Towards Integrating Alternative Splicing and Expression: Univariate vs. Machine Learning Multivariate Approaches to RNA-seq Analysis

Amanda Tursi and Brianna Richardson

Lung cancer  is extremely prevalent and potent, accounting for the highest rate of cancer deaths in the world. Despite advances in treatment, the response rate remains low and the revival rate high. An in-depth analysis of differentially expressed genes and isoforms between eradicated lung cancer cells and relapse cells offers insight into important biomarkers that play a role in cancer eradication or fortitude. Through a combination of traditional univariate and machine learning multivariate approaches, differential expression is able to be visualized and cross-examined between methods in order to find significant genes and isoforms. These results reiterate some previous research done on lung cancer, while also offering a deeper insight into the role alternative splicing plays in the disease. Furthermore, the bioinformatics and computer statistical methods employed in this study offers a more universal approach that can be used for a variety of RNA-Seq data analysis.

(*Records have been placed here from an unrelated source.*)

/-- Settles O54: the operation is well-formed and of the build, and where it debounces a line, that line is callable. -/
theorem nothingFails : Obligations.NothingFails := by
  intro s i hinv hw hb
  have hk := callable_of_fsmInv hinv
  cases i with
  | reset => exact ⟨_, exec_reset_next.mpr rfl⟩
  | tb => exact ⟨_, exec_tb_next.mpr rfl⟩
  | tick => exact ⟨_, exec_tick_next.mpr rfl⟩
  | poll => exact exists_exec_poll hk
  | geti => exact ⟨_, exec_geti_next.mpr rfl⟩
  | seti v => exact ⟨_, exec_seti_next.mpr rfl⟩
  | dbc n x => exact ⟨_, exec_dbc_next.mpr ⟨eq_of_beq hb, of_decide_eq_true hw, rfl⟩⟩
  | dbf n x =>
    have he : s.cfg.engine = .fsm := eq_of_beq hb
    exact ⟨_, exec_dbf_next.mpr ⟨he, of_decide_eq_true hw, (callable_iff ..).mp (hk _) he, rfl⟩⟩
  | scanm => exact ⟨_, exec_scanm_next.mpr ⟨eq_of_beq hb, hk, rfl⟩⟩
  | drive n => exact ⟨_, exec_drive_next.mpr ⟨eq_of_beq hb, of_decide_eq_true hw, rfl⟩⟩
  | read => exact ⟨_, exec_read_next.mpr ⟨eq_of_beq hb, rfl⟩⟩
  | rowt => exact ⟨_, exec_rowt_next.mpr ⟨eq_of_beq hb, hk _, rfl⟩⟩
  | edge v => exact ⟨_, exec_edge_next.mpr ⟨eq_of_beq hb, rfl⟩⟩
  | record => exact ⟨_, exec_record_next.mpr rfl⟩
  | append b => exact ⟨_, exec_append_next.mpr rfl⟩

/-! ## Two interrupts in either order (R176) -/

section
variable (s : State) (a : Bool) (v : Byte)

/-- The two handlers write apart from each other, whichever of them are masked. -/
theorem takeInterrupt_setPending_edgeHandler_comm (b : Bool) :
    (takeInterrupt b (edgeHandler v) (takeInterrupt a setPending s).quiet).quiet =
      (takeInterrupt a setPending (takeInterrupt b (edgeHandler v) s).quiet).quiet := by
  cases a with
  | false => cases b <;> rfl
  | true => cases b <;> rfl

/-- `TICK` writes no enable bit. -/
theorem edgeEnabled_after_setPending : edgeEnabled (takeInterrupt a setPending s).quiet = edgeEnabled s := by
  obtain ⟨p, h⟩ := takeInterrupt_setPending a s
  rw [h]
  rfl

/-- `EDGE` writes no enable bit. -/
theorem timerEnabled_after_edgeHandler :
    timerEnabled (takeInterrupt a (edgeHandler v) s).quiet = timerEnabled s := by
  obtain ⟨l, f, h⟩ := takeInterrupt_edgeHandler a v s
  rw [h]
  rfl

end

theorem exec_edge_of_matrix (h : s.cfg.scanner = .matrix) (v : Byte) : exec (.edge v) s = .refused .notInBuild :=
  needRowirq_of_matrix h

/-- Once the first of two operations completes, the second gives the answer. -/
theorem execAll_pair_of_next {i : Instr} {u : State} (h : exec i s = .next u) (j : Instr) :
    execAll [i, j] s = exec j u := by
  simp only [execAll, h, andThen_next]
  cases exec j u <;> rfl

/-- A refusal ends the sequence. -/
theorem execAll_cons_of_refused {i : Instr} {r : Refusal} (h : exec i s = .refused r) (is : List Instr) :
    execAll (i :: is) s = .refused r := by
  rw [execAll, h]
  rfl

/-- Settles O20: a matrix build refuses the `EDGE` in either place; in a row build both handlers run or are masked, and
each leaves the other's enable and variables as they are. -/
theorem tickEdgeEitherOrder : Obligations.TickEdgeEitherOrder := by
  intro s v
  have htick := exec_tick_next.mpr (Eq.refl (takeInterrupt (timerEnabled s) setPending s).quiet)
  have hcfg := (exec_effect htick).cfg_eq
  rw [execAll_pair_of_next htick]
  cases hs : s.cfg.scanner with
  | matrix =>
    rw [execAll_cons_of_refused (exec_edge_of_matrix hs v), exec_edge_of_matrix (hcfg ▸ hs)]
  | rowirq =>
    have hedge := exec_edge_next.mpr ⟨hs, Eq.refl (takeInterrupt (edgeEnabled s) (edgeHandler v) s).quiet⟩
    rw [execAll_pair_of_next hedge, exec_edge_next.mpr ⟨hcfg ▸ hs, rfl⟩, exec_tick_next.mpr rfl,
      edgeEnabled_after_setPending, timerEnabled_after_edgeHandler]
    exact congrArg _ (takeInterrupt_setPending_edgeHandler_comm s _ v _)

end Sys2Proof.Machine
end

section
/-! The scan scheduler over several events (44_scheduler.md R151, R152, 70_reset_and_hazards.md
R195): `TB`s in a row up to the tick, and `TICK`s in a row. Obligations O14 and O15. -/

namespace Sys2Proof.Machine

variable {s : State}

/-! ## Ticks in a row (R152) -/

theorem exec_tick_of_enabled (hg : s.gie = true) : exec .tick s = .next ({ s with pending := true }.quiet) :=
  (timerEvents s hg).1

/-- Settles O14: a tick taken while one is pending leaves the flag as it is. -/
theorem ticksAbsorbed : Obligations.TicksAbsorbed := by
  intro s k hg
  induction k generalizing s with
  | zero => exact execAll_cons.mpr ⟨_, exec_tick_of_enabled hg, rfl⟩
  | succ k ih => exact execAll_cons.mpr ⟨_, exec_tick_of_enabled hg, ih _ hg⟩

/-! ## Timebase events in a row (R151) -/

/-- From `s` to `t` the timer has counted `k` events on; its enable, its interval and the flag are as before. -/
structure CountedOn (s t : State) (k : Nat) : Prop where
  gie : t.gie = s.gie
  pending : t.pending = s.pending
  interval : t.scanInterval = s.scanInterval
  count : t.timerCnt.toNat = s.timerCnt.toNat + k

theorem CountedOn.refl (s : State) : CountedOn s s 0 :=
  ⟨rfl, rfl, rfl, rfl⟩

theorem CountedOn.trans {t u : State} {j k : Nat} (h₁ : CountedOn s t j) (h₂ : CountedOn t u k) :
    CountedOn s u (j + k) where
  gie := h₂.gie.trans h₁.gie
  pending := h₂.pending.trans h₁.pending
  interval := h₂.interval.trans h₁.interval
  count := by rw [h₂.count, h₁.count, Nat.add_assoc]

/-- A `TB` that does not reach the interval counts on. -/
theorem exists_exec_tb_below (hg : s.gie = true) (h : s.timerCnt.toNat + 1 < s.scanInterval.toNat) :
    ∃ t, exec .tb s = .next t ∧ CountedOn s t 1 :=
  ⟨_, (timerEvents s hg).2.2 h, rfl, rfl, rfl, Nat.mod_eq_of_lt (h.trans s.scanInterval.isLt)⟩

/-- A `TB` that reaches the interval makes a tick pending and restarts the count. -/
theorem exists_exec_tb_reached (hg : s.gie = true) (h : s.timerCnt.toNat + 1 ≥ s.scanInterval.toNat) :
    ∃ t, exec .tb s = .next t ∧ t.pending = true ∧ t.timerCnt = 0 :=
  ⟨_, (timerEvents s hg).2.1 h, rfl, rfl⟩

/-- `TB`s that stay below the interval only count; an interval of 0 acts as 1 (D25). -/
theorem exists_execAll_tb_below {k : Nat} (hg : s.gie = true)
    (hk : s.timerCnt.toNat + k < max s.scanInterval.toNat 1) :
    ∃ t, execAll (List.replicate k .tb) s = .next t ∧ CountedOn s t k := by
  induction k with
  | zero => exact ⟨s, rfl, .refl s⟩
  | succ k ih =>
    obtain ⟨u, hu, hbefore⟩ := ih (by omega)
    obtain ⟨t, ht, hlast⟩ := exists_exec_tb_below (hbefore.gie.trans hg)
      (by rw [hbefore.count, hbefore.interval]; omega)
    rw [List.replicate_succ']
    exact ⟨t, execAll_append.mpr ⟨u, hu, execAll_cons.mpr ⟨t, ht, rfl⟩⟩, hbefore.trans hlast⟩

/-- Settles O15: all `TB`s but the last only count, and the last finds the count one short of the interval. -/
theorem fireCount : Obligations.FireCount := by
  intro s k hg hcnt
  refine ⟨fun hk => ?_, fun hk => ?_⟩
  · obtain ⟨t, ht, hcounted⟩ := exists_execAll_tb_below (k := k) hg (by omega)
    exact ⟨t, ht, hcounted.pending, hcounted.count⟩
  · obtain ⟨j, rfl⟩ : ∃ j, k = j + 1 := ⟨k - 1, by omega⟩
    obtain ⟨u, hu, hcounted⟩ := exists_execAll_tb_below (k := j) hg (by omega)
    obtain ⟨t, ht, hfired⟩ := exists_exec_tb_reached (hcounted.gie.trans hg)
      (by rw [hcounted.count, hcounted.interval]; omega)
    rw [List.replicate_succ']
    exact ⟨t, execAll_append.mpr ⟨u, hu, execAll_cons.mpr ⟨t, ht, rfl⟩⟩, hfired⟩

end Sys2Proof.Machine
end

section
/-! The numbering of the reads of a matrix-scanner invocation (42_matrix_scanner.md R131) and the vote over them (R134).
Obligations O42 and O44. -/

namespace Sys2Proof.Machine

/-- Sampling writes the driven line and the environment, and nothing else of the core. -/
theorem Sampled.core_eq {p q : Pass} {k : LineIdx → Nat} (h : Sampled p q k) :
    q.core = { p.core with driveSel := q.core.driveSel, env := q.core.env } := by
  obtain ⟨d, pins, cnt, v, rfl, -⟩ := h
  rfl

/-- Settles O42: `takesListed_passes` says which answers each line takes; of the core the loops write the driven line
and the listed answers only. -/
theorem samplingOrder : Obligations.SamplingOrder := by
  intro s P R hP hlen
  obtain ⟨henv, hreads⟩ := takesListed_passes (p := Pass.start s) hlen
  refine ⟨fun n => ?_, ?_⟩
  · rw [hreads n, Pass.start, Quad.get_ofFn]
    rfl
  · have hcore := (sampled_passes P R (Pass.start s)).core_eq
    rw [driveSel_samplingSteps P R hP, henv] at hcore
    exact hcore

/-- A read has a lane at 1 or at 0. -/
theorem countP_lane_add_countP_not_lane (vs : List Byte) (i : LaneIdx) :
    vs.countP (fun b => lane b i) + vs.countP (fun b => !lane b i) = vs.length := by
  simpa using (List.length_eq_countP_add_countP (l := vs) (fun b => lane b i)).symm

/-- Settles O44: of an odd number of reads (CFG7), one of the two values of the lane has more than half. -/
theorem majorityNeverTies : Obligations.MajorityNeverTies := by
  intro c vs i hm hlen
  obtain ⟨-, -, hodd⟩ := c.reads_odd hm
  rw [Nat.mul_comm, ← hlen] at hodd
  have hsum := countP_lane_add_countP_not_lane vs i
  rw [← Bool.not_eq_true, lane_majority]
  omega

end Sys2Proof.Machine
end

section
/-! Requests that are delivered and requests that are masked (43_row_sampler.md R141, 60_exceptions.md R173 to R175).
Obligations O19 and O45. -/

namespace Sys2Proof.Machine

theorem edgeEnabled_eq_false_iff (s : State) : edgeEnabled s = false ↔ s.edgeEn = false ∨ s.gie = false :=
  Bool.and_eq_false_iff

/-- Settles O19: the source of a masked request is not enabled, so its handler does not run. -/
theorem maskedRequests : Obligations.MaskedRequests := by
  refine fun s v => ⟨fun hg => ?_, fun hs hmask => ?_⟩
  · have hoff : timerEnabled s = false := hg
    rw [exec_tb_next.mpr rfl, exec_tick_next.mpr rfl, hoff]
    exact ⟨rfl, rfl⟩
  · rw [exec_edge_next.mpr ⟨hs, rfl⟩, (edgeEnabled_eq_false_iff s).mpr hmask]
    rfl

theorem nextChangeFlag_eq (f : Bool) (l v : Byte) : nextChangeFlag f l v = (f || decide (v ≠ l)) := by
  rw [nextChangeFlag, Bool.eq_iff_iff]
  simp

/-- Settles O45: with both enables up the handler runs. -/
theorem edgeEffect : Obligations.EdgeEffect := by
  intro s v hs he hg
  have hon : edgeEnabled s = true := by rw [edgeEnabled, he, hg, Bool.and_self]
  rw [exec_edge_next.mpr ⟨hs, rfl⟩, hon, takeInterrupt_true, edgeHandler, nextChangeFlag_eq]
  rfl

end Sys2Proof.Machine
end

section
/-! Key records outside their bounds (93_implementation_defined.md U13): the operations that would advance one are
refused. Obligation O40. -/

namespace Sys2Proof.Machine

section
variable {s : State} {n : LineIdx} (h : ¬ (s.db.get n).callable s.cfg.toCfg = true) (k : Answer)
include h

theorem needCallable_of_not_callable : needCallable s n k = .refused .keyOutOfRange :=
  if_neg h

theorem needAllCallable_of_not_callable : needAllCallable s k = .refused .keyOutOfRange :=
  if_neg fun hall => h ((Quad.toList_all ..).mp hall n)

end

/-- Settles O40: the line of the key is not callable, and each of the operations asks for it before it acts. -/
theorem keyBoundsRefused : Obligations.KeyBoundsRefused := by
  intro s n i x he hkey
  have hline : ¬ (s.db.get n).callable s.cfg.toCfg = true := fun h =>
    Bool.false_ne_true (hkey.symm.trans ((callable_iff ..).mp h he i))
  refine ⟨?_, fun hs => ?_, fun hs hrow => ?_⟩
  · exact (needFsm_of_fsm he).trans ((withLine_of_lt n.isLt _).trans (needCallable_of_not_callable hline _))
  · exact (needMatrix_of_matrix hs).trans (needAllCallable_of_not_callable hline _)
  · exact (needRowirq_of_rowirq hs _).trans (needCallable_of_not_callable (hrow ▸ hline) _)

end Sys2Proof.Machine
end

section
/-! Which operation a step runs (20_memory.md R61, 30_encoding.md R81): the first of the trace, or, with an empty trace,
the one that a free agent starts. Obligations O7 and O8. -/

namespace Sys2Proof.Machine

variable {s : State}

theorem fetch_of_decode {i : Instr} {rest : List Byte} (h : decode s.env.trace = .ok (i, rest)) :
    fetch s = .perform i (withTrace rest s) := by
  cases ht : s.env.trace with
  | nil =>
    rw [ht] at h
    cases h
  | cons b bs =>
    rw [ht] at h
    simp only [fetch, ht, h]

/-- Settles O7: the operation that the fetch takes is the one that decodes. -/
theorem stepRunsOperation : Obligations.StepRunsOperation := by
  intro s i rest h
  rw [step, fetch_of_decode h]
  rfl

/-- The agent EDGE is part of a row-sampler build only (R7). -/
theorem exists_edge_iff (c : Cfg) (v : Byte) : AgentStep.exists? c (.edge v) = true ↔ c.scanner = .rowirq := by
  cases h : c.scanner with
  | rowirq => simp [AgentStep.exists?, h]
  | matrix => simp [AgentStep.exists?, h]

theorem fetch_of_empty (h : s.env.trace = []) : fetch s = agentNext s := by
  rw [fetch, h]

section
variable {a : AgentStep} (ht : s.env.trace = []) (ha : Config.agentStep s.env.agentCount = a)
include ht ha

/-- An agent of the build starts its operation. -/
theorem step_of_agent (he : AgentStep.exists? s.cfg.toCfg a = true) :
    step s = exec (AgentStep.instr a) (chooseAgent s) := by
  subst ha
  rw [step, fetch_of_empty ht, agentNext, if_pos he]

/-- An agent that the build lacks does nothing (log 21). -/
theorem step_of_absent_agent (he : ¬ AgentStep.exists? s.cfg.toCfg a = true) :
    step s = .next (chooseAgent s) := by
  subst ha
  rw [step, fetch_of_empty ht, agentNext, if_neg he]

end

/-- Settles O8: every build has the agents chosen but that of `EDGE`, which a matrix build lacks (R7). -/
theorem emptyTraceFreeStep : Obligations.EmptyTraceFreeStep := by
  intro s ht s'
  cases ha : Config.agentStep s.env.agentCount with
  | edge v =>
    cases hs : s.cfg.scanner with
    | rowirq => exact step_of_agent ht ha ((exists_edge_iff ..).mpr hs)
    | matrix => exact step_of_absent_agent ht ha fun h => nomatch hs.symm.trans ((exists_edge_iff ..).mp h)
  | _ => exact step_of_agent ht ha rfl

end Sys2Proof.Machine
end

section
/-! The counter width of a build (00_scope.md R9), what `RESET` leaves (70_reset_and_hazards.md R190, 10_state.md R39),
and the time from there to the first tick (R191). Obligations O10, O11 and O12. -/

namespace Sys2Proof.Machine

/-- Settles O10: `N` is the bit length of the longer delay. -/
theorem planesLeastWidth : Obligations.PlanesLeastWidth :=
  fun _ _ => (bitlen_le_iff ..).trans max_lt_iff

/-- CFG8: the interval after reset is the configured one, not cut to 8 bits. -/
theorem initial_scanInterval_toNat (c : ValidCfg) (e : Env) :
    (State.initial c e).scanInterval.toNat = c.intervalReset :=
  Nat.mod_eq_of_lt c.interval_fits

Big Data Genomics: A Population Predictive Analysis and Online Tool for Cluster Computing

Makenzie R. Whitener, Leonardo De Melo Joao, Luca Carvalho De Oliveira

With the rapid rise of available genomic data, came the rise of computational tools and programs to analyze this data. These computational tools often require a large amount of computing power that many labs don’t have access to. Many also require more than a fundamental understanding of computer science.  NAME, a web application, was created to facilitate the access to a large computing cluster with a easy to use web interface made to be user friendly. NAME is build on the R (R Core Team 2015) package R Shiny(Chang 2016) and sparkR(Apache 2015); the integration of both allow interaction with an Apache Spark(Apache 2016)  cluster. NAME takes a user file, usually in the VCF format, harnesses the functionality of ADAM to run conversions, and provides access to a deep learning class from which a predictive analysis can be run. The user is guided through the creation of a command line which is sent to a cluster and then run on an instance of a spark-context.  Popstrat(Ferguson 2015) was replicated from previous studies(Big Data Genomics 2015). NAME has begun to simplify the task of installing, configuring and maintaining a computing cluster while still allowing almost full functionality of all programs wrapped within the application.

Fastfood Elastic Net

Sonia Kopel and Geena Glen

As the complexity of a prediction problem grows, simple linear approaches tend to fail which has led to the development of algorithms to make complicated, nonlinear problems solvable both quickly and inexpensively. Fastfood, one of such algorithms, has been shown to generate reliable models, but its current state does not offer feature selection that is useful in solving a wide array of complex real-world problems that spans from cancer prediction to financial analysis.

The aim of this research is to extend Fastfood with variable importance by integrating with Elastic net. Elastic net offers feature selection, but is only capable of producing linear models. We show that in combining the two, it is possible to retain the feature selection offered by the Elastic net and the nonlinearity produced by Fastfood. Models constructed with the Fastfood enhanced Elastic net are relatively quick and inexpensive to compute and are also quite powerful in their ability to make accurate predictions.